I befriended a girl named Fone. She’s about 39 and her father (and mother) who live out in the country (hour and a half bus ride) is 69. Fone has an interesting story. She is a travel guide in that she works for a number of agencies in a free-lance capacity and speaks fairly good English. In her 20s she was betrothed to a man for 2 years that ended up marrying a 16 year old. She found out by others in the village telling her because he wanted the multiple wives thing. Yeah, no.

Fone says she was near suicide when her mother begged her not to and the reason is not because Buddha would disapprove. Apparently Buddha is OK with suicide. (geez!) Her mother said it would disgrace the family since she was the oldest daughter. So Fone began weaving up a storm and taking her goods to market. With the proceeds of each arm’s full of cloth, she purchased more materials and sold more goods. Finally she had enough money to go to school to learn communist history and English.

Because she always wanted to be a tour guide, you ask? No. Because it’s her way of meeting European men to potentially marry and leave the country. In fact, she’s been communicating with a German who pays for the Internet in her bamboo home, a iPhone so they can Face Time and plane tickets to meet him in Chaing Mai. She has yet to go to Germany but that is supposedly in the future when Jinz (the 52 year old German with an earring in both ears and 1 leg from a birth defect) can secure her a Visa which is apparently hard to do.

We are sharing a ride to the airport today as I make my way to Cambodia and she makes her way to see her German in Chaing Mai where they will rendezvous for a week. He has already bought the rings (matching silver bands that set him back 1,200 euro) which he has sent her a picture along with a bottle of cheap champaign. They have seen each other in person once before and she says she insisted he secure 2 hotel rooms.

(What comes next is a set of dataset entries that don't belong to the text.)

-- ==== Sys2Proof/Laws/Run.lean ====
section
/-! SUPPORT. Runs of the block by itself, with no input listed: the ticks of an armed timer, then its handler run. -/

namespace Sys2Proof.Machine

/-- The state with the outputs of the last step withdrawn. -/
def quiet (s : State) : State := { s with rsp := none, ret := none }

/-- The host's run through a next state. -/
theorem run_next {M : Host.Core} {s t : M.State} (h : M.step s = .next t) (k : Nat) : M.run (k + 1) s = M.run k t := by
  simp [Host.Core.run, h]

/-- The host's run stops at a refusal. -/
theorem run_refused {M : Host.Core} {s : M.State} {r : M.Refusal} (h : M.step s = .refused r) (k : Nat) :
    M.run (k + 1) s = .refused r := by
  simp [Host.Core.run, h]

/-- `steps` is the host's `Core.run`. -/
theorem steps_eq_run (k : Nat) (s : State) : steps k s = Host.Core.run core k s := by
  induction k generalizing s with
  | zero => rfl
  | succ k ih =>
    cases h : step s with
    | next t =>
      have e : steps (k + 1) s = steps k t := by rw [steps, h]; rfl
      exact e.trans ((ih t).trans (run_next (M := core) h k).symm)
    | fault r => exact nomatch r
    | refused r =>
      have e : steps (k + 1) s = .refused r := by rw [steps, h]; rfl
      exact e.trans (run_refused (M := core) h k).symm

theorem steps_succ (k : Nat) (s : State) : steps (k + 1) s = andThen (step s) (steps k) := rfl

/-- No step after a result leaves the result. -/
theorem andThen_steps_zero (o : Result) : andThen o (steps 0) = o := by
  cases o <;> rfl

/-- A run is its parts in a row. -/
theorem steps_add (j k : Nat) (s : State) : steps (j + k) s = andThen (steps j s) (steps k) := by
  induction j generalizing s with
  | zero => rw [Nat.zero_add]; rfl
  | succ j ih =>
    rw [show j + 1 + k = (j + k) + 1 by omega, steps_succ, steps_succ]
    cases step s with
    | next t => exact ih t
    | fault r => exact nomatch r
    | refused r => rfl

/-- With no input listed and no event pending, the block ticks. -/
theorem step_ticks {s : State} (h : s.inbox = []) (hp : s.block.pend = false) : step s = .next (tick (quiet s)) := by
  simp [step, nextInput, h, hp, runInput, openStep, quiet]

/-- With no input listed and an event pending, the handler runs. -/
theorem step_expires {s : State} (h : s.inbox = []) (hp : s.block.pend = true) :
    step s = exec (handlerArm s.block.bs) (quiet s) := by
  simp [step, nextInput, h, hp, runInput, expireStep, openStep, quiet]

/-- The last `m + 1` ticks of a running timer: the event fires on the last of them (40_timer.md R62). -/
theorem steps_countdown (m : Nat) (s : State) (h : s.inbox = []) (hp : s.block.pend = false)
    (hr : s.block.run = true) (hm : s.block.cnt.toNat + (m + 1) = s.block.cmp.toNat) :
    steps (m + 1) s = .next
      { quiet s with block := { s.block with cnt := s.block.cmp, run := false, pend := true }
                     now := s.now + (m + 1) } := by
  have hlt := s.block.cmp.isLt
  induction m generalizing s with
  | zero =>
    have hc : s.block.cnt + 1 = s.block.cmp := by
      apply BitVec.eq_of_toNat_eq
      simp
      omega
    rw [steps_succ, step_ticks h hp]
    show Host.Outcome.next _ = _
    simp only [tick, quiet, Block.tick, hr, if_true, if_pos hc]
    rw [← hc]
  | succ m ih =>
    have hc : s.block.cnt + 1 ≠ s.block.cmp := by
      intro hh
      have := congrArg BitVec.toNat hh
      simp at this
      omega
    have e : tick (quiet s) =
        { quiet s with block := { s.block with cnt := s.block.cnt + 1 }, now := s.now + 1 } := by
      simp only [tick, quiet, Block.tick, hr, if_true, if_neg hc]
    rw [steps_succ, step_ticks h hp, andThen_next, e,
      ih _ (by exact h) (by exact hp) (by exact hr) (by simp; omega) (by exact hlt)]
    simp [quiet, Nat.add_assoc, Nat.add_comm 1]

/-- A timer just armed with n: n ticks, then the handler run of the arm that `BS` selects. -/
theorem steps_armed (n : Ticks) (hn : n ≠ 0) (s : State) (h : s.inbox = []) (hp : s.block.pend = false)
    (hr : s.block.run = true) (hc : s.block.cnt = 0) (hm : s.block.cmp = n) :
    steps (n.toNat + 1) s =
      exec (handlerArm s.block.bs)
        { quiet s with block := { s.block with cnt := n, run := false, pend := true }, now := s.now + n.toNat } := by
  have h0 : n.toNat ≠ 0 := fun hh => hn (BitVec.eq_of_toNat_eq hh)
  obtain ⟨m, e⟩ : ∃ m, n.toNat = m + 1 := ⟨n.toNat - 1, by omega⟩
  rw [steps_add, e, steps_countdown m s h hp hr (by rw [hc, hm, e]; simp), andThen_next, steps_succ,
    andThen_steps_zero, step_expires (by exact h) rfl, hm]
  rfl

end Sys2Proof.Machine
end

Further, she says, he has yet to touch her other than a hand shake.

By Fone’s account, he is an administrator at a hospital and works for the government (a perk in Fone’s eyes who believes a government job is nothing short of nirvana). Jinz said he makes 2,500 euro a month but is going for a better job (aren’t they all?)

I know that’s a little off the beaten track from my travel log, but it provides color. Fone and I will stay in touch and I will let you know how this goes. She let me read his texts and he seems nice (for a guy looking for a mail order bride) and professes his love in every line. His story is that German girls don’t want him because of the 1-leg thing. OK. And he originally told Fone that he was really looking for a Vietnamese, but that she was so beautiful he was drawn to her (a Lau). OK – back to my epiphany.

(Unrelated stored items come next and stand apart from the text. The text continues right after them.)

/-- Settles O37: code 6 is the code of `ReadRecovery`; with bits left the environment has an answer, which the next slot
samples. -/
theorem readRecoveryResult : Obligations.ReadRecoveryResult := by
  refine ⟨decode_code .readRecovery, fun s => ⟨exec_expRr_last, fun h => ?_⟩⟩
  obtain ⟨b, l, d, ha⟩ := exists_answers false s
  refine ⟨b, l, d, ha, ?_⟩
  rw [exec_expRr_more h, readBitBody_of_answers (by exact ha)]
  rfl

/-! ## The byte as a shift register, least significant bit first -/

theorem extractLsb'_shiftRight_one (v : Byte) (i : Nat) : (v >>> 1).extractLsb' i 1 = v.extractLsb' (1 + i) 1 := by
  ext j hj
  simp [Nat.add_assoc]

/-- Of a shifted byte the bits come one place earlier, and a 0 last. -/
theorem busBits_shiftRight (v : Byte) : busBits (shiftRight v) = (busBits v).tail ++ [0] := by
  have htop : v.extractLsb' 8 1 = 0 := by ext i hi; simp
  simp [busBits, shiftRight, extractLsb'_shiftRight_one, htop]

theorem busBits_insertTop (v : Byte) : busBits (insertTop v) = (busBits v).dropLast ++ [1] := by
  have htop (b : Bit) : b ||| 1#1 = 1#1 := by revert b; decide
  simp [busBits, insertTop, BitVec.extractLsb'_or, htop]

/-- The bits of a byte that a write slot still has to send are its low one and those of the shifted byte. -/
theorem busBits_take_succ (v : Byte) {n : Nat} (hn : n ≤ 7) :
    (busBits v).take (n + 1) = nextBit v :: (busBits (shiftRight v)).take n := by
  rw [busBits_shiftRight, List.take_append_of_le_length (by exact hn)]
  rfl

/-- One sample on its way into the accumulator: the shift before it, then the mailbox (44_byte_ops.md R103). -/
def collectBit (v : Byte) (b : Bit) : Byte := accumulate (bitMailbox b) (shiftRight v)

/-- A sample enters last of the bits and pushes out the first. -/
theorem busBits_collectBit (v : Byte) (b : Bit) : busBits (collectBit v b) = (busBits v).tail ++ [b] := by
  obtain rfl | rfl := BitVec.eq_zero_or_eq_one b
  · exact busBits_shiftRight v
  · refine (busBits_insertTop _).trans ?_
    rw [busBits_shiftRight, List.dropLast_concat]
    rfl

/-- Of the bits before and the samples, those that entered last are left. -/
theorem busBits_foldl_collectBit (samples : List Bit) (v : Byte) :
    busBits (samples.foldl collectBit v) = (busBits v ++ samples).drop samples.length := by
  induction samples generalizing v with
  | nil => rfl
  | cons b rest ih =>
    rw [List.foldl_cons, ih, busBits_collectBit, List.append_assoc]
    rfl

theorem levels_length (n : Nat) (l : List Bit) (d : Nat) : (levels n l d).length = n := by
  induction n generalizing l d with
  | zero => rfl
  | succ n ih =>
    cases l with
    | nil => exact congrArg (· + 1) (ih _ _)
    | cons b l => exact congrArg (· + 1) (ih _ _)

/-- Eight samples are the whole byte, whatever it held before. -/
theorem busBits_foldl_levels (v : Byte) (l : List Bit) (d : Nat) :
    busBits ((levels 8 l d).foldl collectBit v) = levels 8 l d := by
  rw [busBits_foldl_collectBit, levels_length]
  rfl

/-! ## A slot and its handler run -/

/-- Where the head of the next slot begins, with v to be shifted further: the slot before it has left its events, the
handler has been entered, and what both wrote into the other registers the head writes anew. -/
def State.nextSlot (v : Byte) (slot : List TraceEvent) (s : State) : State :=
  { quiet s with
    block := { s.block with val := v, rem := s.block.rem - 1 }
    now := s.now + 140
    trace := s.trace ++ (slot ++ [.exp]) }

/-- Where an operation whose last recovery was armed with c ends: in `Idle`, m ticks and the events e after s. -/
def State.ended (v : Byte) (c : Ticks) (m : Nat) (e : List TraceEvent) (s : State) : State :=
  { quiet s with
    block := { s.block with bs := .idle, val := v, rem := 0, owdrv := false, cnt := c, cmp := c, run := false,
                            pend := false }
    now := s.now + m
    trace := s.trace ++ e }

/-- The next n levels are taken from the environment, and the mailbox is empty again. -/
def State.sampled (n : Nat) (s : State) : State :=
  { s with
    block := { s.block with last := .notReady }
    line := s.line.drop n
    draws := s.draws + (n - s.line.length) }

/-- The first of the levels is the answer, and the others come after it. -/
theorem sampled_succ {s : State} {b : Bit} {l : List Bit} {d : Nat} (ha : s.answers false b l d) (n : Nat) :
    s.sampled (n + 1) = { s with line := l, draws := d }.sampled n := by
  obtain ⟨_, hline, hdraws⟩ := answers_levels ha n
  rw [State.sampled, hline, hdraws]
  rfl

theorem sampled_zero (s : State) : s.sampled 0 = { s with block := { s.block with last := .notReady } } := by
  simp [State.sampled]

theorem nextSlot_sampled (v : Byte) (slot : List TraceEvent) (n : Nat) (s : State) :
    (s.nextSlot v slot).sampled n = (s.sampled n).nextSlot v slot := rfl

/-- An end after the next slot is an end after this one. -/
theorem nextSlot_ended (v w : Byte) (slot e : List TraceEvent) (c : Ticks) (m : Nat) (s : State) :
    (s.nextSlot v slot).ended w c m e = s.ended w c (140 + m) (slot ++ [.exp] ++ e) := by
  simp [State.nextSlot, State.ended, quiet, Nat.add_assoc]

/-- A write slot is in its handler run 140 ticks after its head began. -/
theorem steps_writeSlot (b : Bit) {s : State} (hs : s.inbox = []) :
    steps ((writeRecoveryTicks b).toNat + 1) (writeBitBody b s) =
      exec (handlerArm (writeRecoveryState b))
        { quiet s with
          block := { s.block.writeSlot b with cnt := writeRecoveryTicks b, run := false, pend := true }
          now := s.now + 140
          trace := s.trace ++ writeSlotTrace b } := by
  rw [writeBitBody_eq_writeSlot,
    steps_armed (writeRecoveryTicks b) (writeRecoveryTicks_ne_zero b) _ (by exact hs) rfl rfl rfl rfl,
    ← writeSlot_ticks b, ← Nat.add_assoc]
  rfl

theorem steps_writeSlot_last (b : Bit) {s : State} (hs : s.inbox = []) (h : s.block.rem = 0) :
    steps ((writeRecoveryTicks b).toNat + 1) (writeBitBody b s) =
      .next (s.ended s.block.val (writeRecoveryTicks b) 140 (writeSlotTrace b ++ [.exp])) := by
  rw [steps_writeSlot b hs, exec_writeRecoveryState_last b (by exact h), State.ended, ← h, ← List.append_assoc]
  rfl

theorem steps_writeSlot_more (b : Bit) {s : State} (hs : s.inbox = []) (h : s.block.rem ≠ 0) :
    steps ((writeRecoveryTicks b).toNat + 1) (writeBitBody b s) =
      .next (writeBitBody (nextBit (shiftRight s.block.val))
        (s.nextSlot (shiftRight s.block.val) (writeSlotTrace b))) := by
  rw [steps_writeSlot b hs, exec_writeRecoveryState_more b (by exact h), writeBitBody_eq_writeSlot,
    writeBitBody_eq_writeSlot, State.nextSlot, ← List.append_assoc s.trace]
  rfl

/-- A read slot that samples b is in its handler run 140 ticks after its head began. -/
theorem steps_readSlot {s : State} {b : Bit} {l : List Bit} {d : Nat} (hs : s.inbox = [])
    (ha : s.answers false b l d) :
    steps (Config.tRdRec + 1) (readBitBody s).2 =
      exec .expRr
        { quiet s with
          block := { s.block.readSlot b with cnt := ticks Config.tRdRec, run := false, pend := true }
          line := l
          draws := d
          now := s.now + 140
          trace := s.trace ++ readSlotTrace b } := by
  rw [readBitBody_of_answers ha]
  exact steps_armed (ticks Config.tRdRec) (by decide) _ (by exact hs) rfl rfl rfl rfl

theorem steps_readSlot_last {s : State} {b : Bit} {l : List Bit} {d : Nat} (hs : s.inbox = [])
    (ha : s.answers false b l d) (h : s.block.rem = 0) :
    steps (Config.tRdRec + 1) (readBitBody s).2 = .next
      ((s.sampled 1).ended (accumulate (bitMailbox b) s.block.val) (ticks Config.tRdRec) 140
        (readSlotTrace b ++ [.exp])) := by
  rw [steps_readSlot hs ha, exec_expRr_last (by exact h), sampled_succ ha, sampled_zero, State.ended, ← h,
    ← List.append_assoc]
  rfl

/-- The next slot's head samples the same line, which its answer alone has left changed. -/
theorem steps_readSlot_more {s : State} {b : Bit} {l : List Bit} {d : Nat} (hs : s.inbox = [])
    (ha : s.answers false b l d) (h : s.block.rem ≠ 0) :
    steps (Config.tRdRec + 1) (readBitBody s).2 = .next
      (readBitBody
        ({ s with line := l, draws := d }.nextSlot (shiftRight (accumulate (bitMailbox b) s.block.val))
          (readSlotTrace b))).2 := by
  obtain ⟨b', l', d', ha'⟩ := exists_answers false { s with line := l, draws := d }
  rw [steps_readSlot hs ha, exec_expRr_more (by exact h), readBitBody_of_answers (by exact ha'),
    readBitBody_of_answers (by exact ha'), State.nextSlot, ← List.append_assoc s.trace]
  rfl

/-! ## All slots of a byte -/

/-- The slots of a byte from the one under way, with n bits to come after it, end in `Idle` with nothing listed. -/
theorem steps_writeSlots (n : Nat) {s : State} (hs : s.inbox = []) (hrem : s.block.rem.toNat = n) :
    ∃ k c, steps k (writeBitBody (nextBit s.block.val) s) = .next
      (s.ended (s.block.val >>> n) c (140 * (n + 1))
        (((busBits s.block.val).take (n + 1)).flatMap fun b => writeSlotTrace b ++ [TraceEvent.exp])) := by
  induction n generalizing s with
  | zero =>
    exact ⟨_, writeRecoveryTicks (nextBit s.block.val),
      (steps_writeSlot_last _ hs (by bv_omega)).trans (by simp [busBits, nextBit])⟩
  | succ n ih =>
    obtain ⟨k, c, hrest⟩ := ih (s := s.nextSlot (shiftRight s.block.val) (writeSlotTrace (nextBit s.block.val)))
      hs (by simp only [State.nextSlot]; bv_omega)
    have hslot := steps_writeSlot_more (nextBit s.block.val) hs (by bv_omega)
    refine ⟨_, c, (steps_then hslot hrest).trans ?_⟩
    rw [nextSlot_ended, busBits_take_succ s.block.val (by omega), List.flatMap_cons,
      show 140 + 140 * (n + 1) = 140 * (n + 1 + 1) by omega, Nat.add_comm n 1, BitVec.shiftRight_add]
    rfl

/-- The same of a byte read, whose accumulator w is already shifted when a slot begins. -/
theorem steps_readSlots (n : Nat) {s : State} {w : Byte} (hs : s.inbox = []) (hrem : s.block.rem.toNat = n)
    (hval : s.block.val = shiftRight w) :
    ∃ k, steps k (readBitBody s).2 = .next
      ((s.sampled (n + 1)).ended ((levels (n + 1) s.line s.draws).foldl collectBit w) (ticks Config.tRdRec)
        (140 * (n + 1)) ((levels (n + 1) s.line s.draws).flatMap fun b => readSlotTrace b ++ [TraceEvent.exp])) := by
  induction n generalizing s w with
  | zero =>
    obtain ⟨b, l, d, ha⟩ := exists_answers false s
    obtain ⟨hlevels, _⟩ := answers_levels ha 0
    refine ⟨_, (steps_readSlot_last hs ha (by bv_omega)).trans ?_⟩
    rw [hlevels, hval]
    rfl
  | succ n ih =>
    obtain ⟨b, l, d, ha⟩ := exists_answers false s
    obtain ⟨hlevels, _⟩ := answers_levels ha (n + 1)
    have hslot := steps_readSlot_more hs ha (by bv_omega)
    rw [hval, ← collectBit] at hslot
    obtain ⟨k, hrest⟩ := ih
      (s := { s with line := l, draws := d }.nextSlot (shiftRight (collectBit w b)) (readSlotTrace b))
      hs (by simp only [State.nextSlot]; bv_omega) rfl
    refine ⟨_, (steps_then hslot hrest).trans ?_⟩
    rw [nextSlot_sampled, nextSlot_ended, ← sampled_succ ha, hlevels,
      show 140 + 140 * (n + 1) = 140 * (n + 1 + 1) by omega]
    rfl

/-! ## The statements -/

/-- Settles O38: the command begins the slot of bit 0 with seven to come. -/
theorem writeByteSendsEightBitsLsbFirst : Obligations.WriteByteSendsEightBitsLsbFirst := by
  intro s v hs
  obtain ⟨k, c, h⟩ := steps_writeSlots 7
    (s := { s with block := { s.block with val := v, rem := 7, dir := .write }, rsp := some 0x00 }) hs rfl
  rw [writeBitBody_eq_writeSlot] at h
  exact ⟨_, k, _, exec_writeByte v s, h, rfl, rfl, rfl, rfl, rfl, rfl, rfl, rfl, rfl, rfl, rfl, rfl⟩

/-- Settles O39: the command begins the first slot with seven to come; the byte is what eight samples make of the
cleared accumulator. -/
theorem readByteCollectsEightSamplesLsbFirst : Obligations.ReadByteCollectsEightSamplesLsbFirst := by
  intro s hs
  obtain ⟨b, l, d, ha⟩ := exists_answers false s
  obtain ⟨k, h⟩ := steps_readSlots 7 (w := 0)
    (s := { s with block := { s.block with val := 0x00, rem := 7, dir := .read }, rsp := some 0x00 }) hs rfl rfl
  rw [readBitBody_of_answers (by exact ha)] at h
  have hbits := busBits_foldl_levels 0 s.line s.draws
  refine ⟨_, _, k, _, hbits.symm, exec_startReadByte ha, h, rfl, rfl, rfl, rfl, rfl, rfl, rfl, rfl, rfl, rfl, rfl, ?_⟩
  rw [hbits]
  rfl

end Sys2Proof.Machine
end

section
/-! SUPPORT. What the host's commands and its task do, said once (spec/48_host_sequencer.md R110, R120): with the
transport idle a command is performed as it is, and a call of the task is one row of the table. -/

namespace Sys2Proof.Machine

/-! ## Commands of the host -/

section command
variable {i : Instr} {f : Sequencer → Sequencer} {s t : State}

/-- In `Idle` the idle duty cannot be broken, so every command is performed in every run (R163). -/
theorem issue_inIdle (h : s.block.bs = .idle) : issue i s = exec i s :=
  issue_dutiful fun _ => by simp [breaksIdleDuty, State.idlePort, h]

/-- A command leaves the host's variables alone. -/
theorem issue_seq (h : issue i s = .next t) : t.seq = s.seq :=
  keeps_issue (I := fun u => u.seq = s.seq) (fun _ _ _ _ hu _ => hu) s t rfl h

theorem issueThen_seq (h : issueThen i f s = .next t) : t.seq = f s.seq := by
  obtain ⟨u, hu, ht⟩ := andThen_eq_next.1 h
  cases ht
  rw [onSeq_seq, issue_seq hu]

And of course, now I’m running out of time because I need to catch Vietnam Air to Cambodia.

In a nutshell, I visited a grand palace that was built smack dab in the middle of the Vietnam War (which also, and quite heavily, included Laos). Like the band playing as the Titanic sank, the president (who looked more Chinese than Lau) was building his palatial (by Lau standards) castle. I was appalled. And so I now understood. If you are Lau and have been inundated by war, more war and then more war, you have a king who is concerned about his castle more than the horrific poverty of his people… then you have the stinking communists who seem to offer a better package (bait and switch), I see how they would be persuaded into the lion’s den. As I said, the Lau had 2 choices and they needed three. Capitalism without the king.